I did shop. And I did eat. Which, I guess, are both activities you do in Vegas. In fact, Becca and I ate like Queens, as we were there for Vegas Uncork’d, a food and wine festival hosted by Bon Appetit magazine.

We’d had amazing meals at Sage at ARIA, Jean-Georges Steakhouse, Lago at Bellagio, among others. I also enjoyed a gorgeous afternoon wine-tasting at the Bellagio, learning about the California wine renaissance, the Old versus New World wine rivalry and more, during a spirited discussion, as the Bellagio fountains performed in the background.


However, I’d really been looking forward to my final meal: a Celebrity Chef Brunch at Bardot Brasserie, Michael Mina’s new French restaurant in ARIA. Mina was joined by the weekend’s notable chefs: Jean-Georges Vongerichten, Julian Serrano.

Bardot is the American take on a French brasserie—the beautiful yet contrived variety. Real French cafés are not this polished, clean, or varnish-coated. It’s not unlike Le Diplomate in Washington or Pastis in New York.


That said, the space is stunning: a gorgeous glass square bar, beautiful wood paneling, stunning floral arrangements. If this is the Vegas take on Paris, I’m OK with that.

I walked in and was greeted by a tuxedoed waiter with a tray of mimosas. That’s ideally how I’d like to make every entrance: “Hello, you’re here. Here’s a mimosa, mademoiselle.”


The meal began with Huevos Serranos from Chef Julian Serrano, paired with a white Luneau Paplin Clos De Allées Muscadet. The beautiful dish was cold eggs topped with warm tuna belly and caviar. Chef Serrano is the chef behind Picasso at Bellagio, has two James Beard Foundation Awards, and recently opened Lago, where we brunched the day prior.


The second course was impeccable: an enormous, singular Maine lobster ravioli, made with Michigan ramps and topped with Fava beans. It was created by Chef Shawn McClain, who is a total sweetheart and served us an amazing meal at Sage in ARIA the evening prior.

McClain hails from the Midwest—hence the down-to-earth charm—and was named the Best Chef in that region by James Beard Foundation in 2006 for a little restaurant called Trio in Evanston, Il. The ravioli was paired with my favorite wine: rosé from Chateau D’Esclans Les Clans, a step above Whispering Angel from the Provence wine chateau.


I didn’t think much could be better than rosé and lobster, until a steak course from Jean-Georges arrived. We had the privilege of the full experience at his steakhouse the day prior—touring the kitchen, learning about how they select and cook the steaks, and sampling every steak on the menu.
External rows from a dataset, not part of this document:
theorem State.supplyOver_frame (s : State) (hm : Sub 8192 M) (fr : Frame M s0 s) :
    Frame M s0 (State.supplyOver s) := by
  unfold State.supplyOver
  repeat' (first
    | with_reducible intro _ | with_reducible assumption | with_reducible apply State.supply_frame
    | with_reducible apply Frame.ite)

theorem State.boundaryEvent_frame (s : State) (missA missB : Bool) (hm : Sub 2097150 M) (fr : Frame M s0 s) :
    Frame M s0 (State.boundaryEvent s missA missB) := by
  unfold State.boundaryEvent
  repeat' (first
    | with_reducible intro _ | with_reducible assumption | with_reducible apply State.groupsBoundary_frame
    | with_reducible apply State.regionEffects_frame | with_reducible apply State.collectorTick_frame
    | with_reducible apply State.judgeMirrors_frame | with_reducible apply State.mirrorCommit_frame
    | with_reducible apply State.throttlePart_frame | with_reducible apply State.portReturns_frame
    | with_reducible apply State.clearStalls_frame | with_reducible apply State.standbyStep_frame
    | with_reducible apply State.supplyOver_frame | with_reducible apply State.mirrorKeep_frame
    | with_reducible apply State.twinEvents_frame | with_reducible apply State.globalStep_frame
    | with_reducible apply State.pathEvents_frame | with_reducible apply State.portLosses_frame
    | with_reducible apply State.queueSteps_frame | with_reducible apply State.endRecords_frame
    | with_reducible apply State.drainStep_frame | with_reducible apply State.vecRoutes_frame
    | with_reducible apply State.applyMaps_frame | with_reducible apply State.endGrants_frame
    | with_reducible apply State.planPart_frame | with_reducible apply State.tearStep_frame
    | with_reducible apply State.objSteps_frame | with_reducible apply State.cdStages_frame
    | with_reducible apply State.newTick_frame | with_reducible apply State.modPlan_frame
    | with_reducible apply State.ctxStep_frame | with_reducible apply State.supply_frame | with_reducible apply graceExpiry_frame
    | exact Sub.tr (show Sub _ 2097150 from rfl) hm | with_reducible apply Frame.foldl)

theorem State.restsIssued_frame (s : State) (hm : Sub 1179664 M) (fr : Frame M s0 s) :
    Frame M s0 (State.restsIssued s) := by
  unfold State.restsIssued
  repeat' (first
    | with_reducible intro _ | with_reducible assumption | with_reducible apply State.servedRest_frame
    | with_reducible apply State.issueRest_frame | with_reducible apply State.modFab_frame | with_reducible apply Frame.ite
    | exact Sub.tr (show Sub _ 1179664 from rfl) hm | with_reducible apply Frame.foldl)

theorem State.tickBegins_frame (s : State) (hm : Sub 4194302 M) (fr : Frame M s0 s) :
    Frame M s0 (State.tickBegins s) := by
  unfold State.tickBegins
  repeat' (first
    | with_reducible intro _ | with_reducible assumption | with_reducible apply State.sendPageRequests_frame
    | with_reducible apply State.allCompletions_frame | with_reducible apply State.replayCarried_frame
    | with_reducible apply State.flushDeferred_frame | with_reducible apply State.hostBoundary_frame
    | with_reducible apply State.retryStarted_frame | with_reducible apply State.restsIssued_frame
    | with_reducible apply State.collectives_frame | with_reducible apply State.reaskPages_frame
    | with_reducible apply State.fabricTick_frame | with_reducible apply State.faultRings_frame
    | with_reducible apply State.portShort_frame | with_reducible apply State.inta_frame | with_reducible apply Frame.ite
    | exact Sub.tr (show Sub _ 4194302 from rfl) hm)

theorem boundary_frame (missA missB : Bool) (s : State) (hm : Sub 4194302 M) (fr : Frame M s0 s) :
    Frame M s0 (boundary missA missB s) := by
  unfold boundary
  repeat' (first
    | with_reducible intro _ | with_reducible assumption | with_reducible apply State.boundaryEvent_frame
    | with_reducible apply State.stampBoundary_frame | with_reducible apply State.tickBegins_frame
    | with_reducible apply State.modTime_frame | with_reducible apply Frame.ite | exact Sub.tr (show Sub _ 4194302 from rfl) hm)

theorem State.atStamp_frame (s : State) (r : CmdRef) (t : State) (hm : Sub 1176 M) (fr : Frame M s0 t) :
    Frame M s0 (State.atStamp s r t) := by
  unfold State.atStamp
  repeat' (first
    | with_reducible intro _ | with_reducible assumption | with_reducible apply State.drainStep_frame
    | with_reducible apply State.tearStop_frame | with_reducible apply State.ctxStep_frame | with_reducible apply Frame.ite
    | exact Sub.tr (show Sub _ 1176 from rfl) hm | split | dsimp only)

theorem State.queueAtStamp_frame (s : State) (r : CmdRef) (t : State) (hm : Sub 1296 M) (fr : Frame M s0 t) :
    Frame M s0 (State.queueAtStamp s r t) := by
  unfold State.queueAtStamp
  repeat' (first
    | with_reducible assumption | with_reducible apply State.queueStep_frame | split)

theorem fenceArrives_frame (h : FabHdr) (previous : Nat) (s : State) (hm : Sub 1221632 M) (fr : Frame M s0 s) :
    Frame M s0 (fenceArrives h previous s) := by
  unfold fenceArrives
  repeat' (first
    | with_reducible intro _ | with_reducible assumption | with_reducible apply takePathfence_frame
    | with_reducible apply State.arrive_frame | exact Sub.tr (show Sub _ 1221632 from rfl) hm)

theorem coreInvalidated_frame (r : CmdRef) (n gen : Nat) (s : State) (hm : Sub 1187856 M) (fr : Frame M s0 s) :
    Frame M s0 (coreInvalidated r n gen s) := by
  unfold coreInvalidated
  repeat' (first
    | with_reducible intro _ | with_reducible assumption | with_reducible apply State.staleDomain_frame
    | with_reducible apply State.servedDone_frame | with_reducible apply State.coreDone_frame | with_reducible apply Frame.ite
    | exact Sub.tr (show Sub _ 1187856 from rfl) hm)

end Sys2Proof.Machine
end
I had decided that day that Jean-Georges is my favorite celebrity chef. (Previously, I didn’t have one.) This charming, tanned and eccentric French chef was behind many of the best restaurants in New York and Vegas, including the Drake Hotel’s Lafayette and ABC Kitchen in New York, as well as Prime and his namesake steakhouse in ARIA.


(Al)most importantly, he is responsible for the invention of the molten lava chocolate cake—an undercooked cake accident in a French reataurant in 1987—which is my absolute favorite.

The fourth course came from Michael Mina: a Hunters Waffle. The waffle was topped with duck confit, root vegetable hash, and a Maltaise sauce and paired with a thick, earthy red wine that was a 2012 Jean Foillard Cuvée Corclette Morgon. Michael Mina is the man behind Wit & Wisdom Bourbon Seak, Michal Mina, Pabu, Pub 1842—and his newest restaurant, Bardot Brasserie.


As this is Vegas, gluttony and show are common. Given that, I’m not sure why I was surprised when the dessert course arrived. “The Sweet French Affair” was a street scene that was entirely edible—from the sugar lamppost to the tray itself.

The little chocolate buildings were a lemon sensation (a tiered lemon pastry), a chocolate pastry, and the Opera, which was a warm molten chocolate cake topped with icecream all hidden under a charming little chocolate dome. This lovely little chocolate tray of surprises was created by Jean-Philippe Maury, the namesake behind the Patisserie in Bellagio, which puts Willy Wonka to shame.


The Bitches say A+. This was a brunch unlike any other. That said, we’ll return to Bardot each time we’re in Vegas, as you can’t beat a beautiful French brasserie for brunch.

Las Vegas

Bardot serves brunch Saturdays and Sundays.